-- ==== Sys2Proof/Decode.lean ====
section
/-! DEFINITION. Decoding: the opcode table gives none of its rows any bits, so no word spells a command. -/
namespace Sys2Proof

/-- The command that a word of the opcode table spells: no row of the table has bits, so none. -/
def decodeTableWord (_nbits _w : Nat) : Option Instr := none

end Sys2Proof
end

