-- ==== Sys2Proof/Machine/Regs.lean ====
section
/-! DEFINITION. The register map: every register's place, width, fields, field types and reset values
(R10, R12, R21, and the register tables of the chapters; the rule of each row stands beside it). -/
namespace Sys2Proof.Machine

/-- Field types of R12. -/
inductive FieldTy
  | ro | rw | w1c | w1s | wo | rc
  deriving DecidableEq, Repr

/-- One field of a register table: bits [hi:lo], type, reset value. Bits in no field are rsvd (R11). -/
structure FieldSpec where
  hi : Nat
  lo : Nat
  ty : FieldTy
  reset : Nat
  deriving DecidableEq, Repr

/-- One row of a register table: first address, two array dimensions (count, stride), width in bytes, fields. -/
structure RegSpec where
  base : Nat
  n1 : Nat
  s1 : Nat
  n2 : Nat
  s2 : Nat
  bytes : Nat
  fields : List FieldSpec
  deriving DecidableEq, Repr

/-- Registers of a tile block, by offset in the block (R21), part 1: TILE_CNT_EPOCH (R586), TILE_CNT_CTRL (R586), MAC_STATUS_m (R94), MAC_BALLAST_CTRL (R95), CNT_MAC_USEFUL_m (R98), CNT_MAC_BALLAST_m (R98), CNT_MAC_HELD_m (R98), VE_STATUS (R132), VE_FP_STATUS (R67), VE_RNG_KEY_s (R133), VE_RNG_CTR_LO_s (R133), VE_RNG_CTR_HI_s (R133), CNT_VE_ISSUE (R134), CNT_VE_HELD (R134), CNT_VE_BANK (R134), SE_CTX_STATUS_c (R292), SE_CTX_CTRL_c (R293), SE_CTX_STEP_c (R293), SE_CTX_FADDR_c (R293), SE_PF_CTRL (R294). -/
def tileRegs1 : List RegSpec := [
  ⟨0x0, 1, 0x8000000, 1, 0x8000000, 8, [⟨63, 0, .ro, 0⟩]⟩,
  ⟨0x8, 1, 0x8000000, 1, 0x8000000, 4, [⟨1, 1, .ro, 0⟩, ⟨0, 0, .ro, 0⟩]⟩,
  ⟨0x1000, 4, 0x10, 1, 0x8000000, 4, [⟨9, 5, .ro, 0⟩, ⟨4, 4, .ro, 0⟩, ⟨3, 3, .ro, 0⟩, ⟨2, 2, .ro, 0⟩, ⟨1, 1, .ro, 0⟩, ⟨0, 0, .ro, 0⟩]⟩,
  ⟨0x1100, 1, 0x8000000, 1, 0x8000000, 4, [⟨26, 16, .rw, 64⟩, ⟨1, 0, .rw, 1⟩]⟩,
  ⟨0x1200, 4, 0x20, 1, 0x8000000, 8, [⟨63, 0, .ro, 0⟩]⟩,
  ⟨0x1208, 4, 0x20, 1, 0x8000000, 8, [⟨63, 0, .ro, 0⟩]⟩,
  ⟨0x1210, 4, 0x20, 1, 0x8000000, 8, [⟨63, 0, .ro, 0⟩]⟩,
  ⟨0x2000, 1, 0x8000000, 1, 0x8000000, 4, [⟨9, 5, .ro, 0⟩, ⟨2, 2, .ro, 0⟩, ⟨1, 1, .ro, 0⟩, ⟨0, 0, .ro, 0⟩]⟩,
  ⟨0x2040, 1, 0x8000000, 1, 0x8000000, 4, [⟨6, 6, .w1c, 0⟩, ⟨5, 5, .w1c, 0⟩, ⟨4, 4, .w1c, 0⟩, ⟨3, 3, .w1c, 0⟩, ⟨2, 2, .w1c, 0⟩, ⟨1, 1, .w1c, 0⟩, ⟨0, 0, .w1c, 0⟩]⟩,
  ⟨0x2100, 16, 0x20, 1, 0x8000000, 8, [⟨63, 0, .rw, 0⟩]⟩,
  ⟨0x2108, 16, 0x20, 1, 0x8000000, 8, [⟨63, 0, .rw, 0⟩]⟩,
  ⟨0x2110, 16, 0x20, 1, 0x8000000, 8, [⟨63, 0, .rw, 0⟩]⟩,
  ⟨0x2300, 1, 0x8000000, 1, 0x8000000, 8, [⟨63, 0, .ro, 0⟩]⟩,
  ⟨0x2308, 1, 0x8000000, 1, 0x8000000, 8, [⟨63, 0, .ro, 0⟩]⟩,
  ⟨0x2310, 1, 0x8000000, 1, 0x8000000, 8, [⟨63, 0, .ro, 0⟩]⟩,
  ⟨0x2800, 8, 0x40, 1, 0x8000000, 4, [⟨11, 4, .ro, 0⟩, ⟨1, 0, .ro, 0⟩]⟩,
  ⟨0x2804, 8, 0x40, 1, 0x8000000, 4, [⟨1, 1, .wo, 0⟩, ⟨0, 0, .wo, 0⟩]⟩,
  ⟨0x2808, 8, 0x40, 1, 0x8000000, 8, [⟨47, 0, .ro, 0⟩]⟩,
  ⟨0x2810, 8, 0x40, 1, 0x8000000, 8, [⟨63, 0, .ro, 0⟩]⟩,
  ⟨0x2A00, 1, 0x8000000, 1, 0x8000000, 4, [⟨7, 4, .rw, 4⟩, ⟨0, 0, .rw, 1⟩]⟩]

/-- Registers of a tile block, by offset in the block (R21), part 2: CNT_SE_RD_BYTES (R297), CNT_SE_WR_BYTES (R297), CNT_SE_FAR_WAIT (R297), CNT_SE_CAP_WAIT (R297), CNT_SE_POISON (R297), SPAD_BANK_OWNER (R167), SPAD_ERR_STATUS (R168), SPAD_ERR_ADDR (R168), CNT_SPAD_CORR (R171), CNT_SPAD_PARITY (R171), CNT_SPAD_UNCORR (R171), CNT_SPAD_CONFLICT (R171), CNT_SPAD_RD_BYTES (R171), CNT_SPAD_WR_BYTES (R171), SPAD_WIN_RANGE_n (R155), SPAD_WIN_WRITERS_n (R156), SPAD_WIN_CLOSE_n (R157), SPAD_WIN_STATUS_n (R158), CNT_WIN_REFUSED (R171), GAB_REGION_n (R169). -/
def tileRegs2 : List RegSpec := [
  ⟨0x2A08, 1, 0x8000000, 1, 0x8000000, 8, [⟨63, 0, .ro, 0⟩]⟩,
  ⟨0x2A10, 1, 0x8000000, 1, 0x8000000, 8, [⟨63, 0, .ro, 0⟩]⟩,
  ⟨0x2A18, 1, 0x8000000, 1, 0x8000000, 8, [⟨63, 0, .ro, 0⟩]⟩,
  ⟨0x2A20, 1, 0x8000000, 1, 0x8000000, 8, [⟨63, 0, .ro, 0⟩]⟩,
  ⟨0x2A28, 1, 0x8000000, 1, 0x8000000, 8, [⟨63, 0, .ro, 0⟩]⟩,
  ⟨0x3000, 1, 0x8000000, 1, 0x8000000, 8, [⟨63, 0, .rw, 0⟩]⟩,
  ⟨0x3008, 1, 0x8000000, 1, 0x8000000, 4, [⟨9, 6, .ro, 0⟩, ⟨5, 5, .ro, 0⟩, ⟨4, 4, .w1c, 0⟩, ⟨3, 3, .w1c, 0⟩, ⟨2, 2, .w1c, 0⟩, ⟨1, 1, .w1c, 0⟩]⟩,
  ⟨0x3010, 1, 0x8000000, 1, 0x8000000, 8, [⟨20, 0, .ro, 0⟩]⟩,
  ⟨0x3100, 1, 0x8000000, 1, 0x8000000, 8, [⟨63, 0, .ro, 0⟩]⟩,
  ⟨0x3108, 1, 0x8000000, 1, 0x8000000, 8, [⟨63, 0, .ro, 0⟩]⟩,
  ⟨0x3110, 1, 0x8000000, 1, 0x8000000, 8, [⟨63, 0, .ro, 0⟩]⟩,
  ⟨0x3118, 1, 0x8000000, 1, 0x8000000, 8, [⟨63, 0, .ro, 0⟩]⟩,
  ⟨0x3120, 1, 0x8000000, 1, 0x8000000, 8, [⟨63, 0, .ro, 0⟩]⟩,
  ⟨0x3128, 1, 0x8000000, 1, 0x8000000, 8, [⟨63, 0, .ro, 0⟩]⟩,
  ⟨0x3400, 16, 0x20, 1, 0x8000000, 8, [⟨62, 62, .rw, 0⟩, ⟨61, 61, .rw, 0⟩, ⟨53, 32, .rw, 0⟩, ⟨20, 0, .rw, 0⟩]⟩,
  ⟨0x3408, 16, 0x20, 1, 0x8000000, 8, [⟨63, 48, .rw, 0⟩, ⟨47, 32, .rw, 0⟩, ⟨16, 16, .rw, 0⟩, ⟨15, 0, .rw, 0⟩]⟩,
  ⟨0x3410, 16, 0x20, 1, 0x8000000, 8, [⟨63, 32, .rw, 0⟩, ⟨31, 31, .rw, 0⟩, ⟨13, 0, .rw, 0⟩]⟩,
  ⟨0x3418, 16, 0x20, 1, 0x8000000, 4, [⟨17, 2, .rc, 0⟩, ⟨1, 1, .ro, 0⟩, ⟨0, 0, .ro, 0⟩]⟩,
  ⟨0x3600, 1, 0x8000000, 1, 0x8000000, 8, [⟨63, 0, .ro, 0⟩]⟩,
  ⟨0x3800, 32, 0x8, 1, 0x8000000, 8, [⟨63, 63, .rw, 0⟩, ⟨62, 62, .rw, 0⟩, ⟨61, 60, .rw, 0⟩, ⟨50, 32, .rw, 0⟩, ⟨17, 0, .rw, 0⟩]⟩]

○ ○ ○ ○ ○ ○ ○

* _Task brief_: Restate word for word only the lines above from the line containing "SE_PF_CTRL (R294). -/" to the line containing "def tileRegs1 : List", both of them included.

* _Answer space_:
/-- Registers of a tile block, by offset in the block (R21), part 1: TILE_CNT_EPOCH (R586), TILE_CNT_CTRL (R586), MAC_STATUS_m (R94), MAC_BALLAST_CTRL (R95), CNT_MAC_USEFUL_m (R98), CNT_MAC_BALLAST_m (R98), CNT_MAC_HELD_m (R98), VE_STATUS (R132), VE_FP_STATUS (R67), VE_RNG_KEY_s (R133), VE_RNG_CTR_LO_s (R133), VE_RNG_CTR_HI_s (R133), CNT_VE_ISSUE (R134), CNT_VE_HELD (R134), CNT_VE_BANK (R134), SE_CTX_STATUS_c (R292), SE_CTX_CTRL_c (R293), SE_CTX_STEP_c (R293), SE_CTX_FADDR_c (R293), SE_PF_CTRL (R294). -/
def tileRegs1 : List RegSpec := [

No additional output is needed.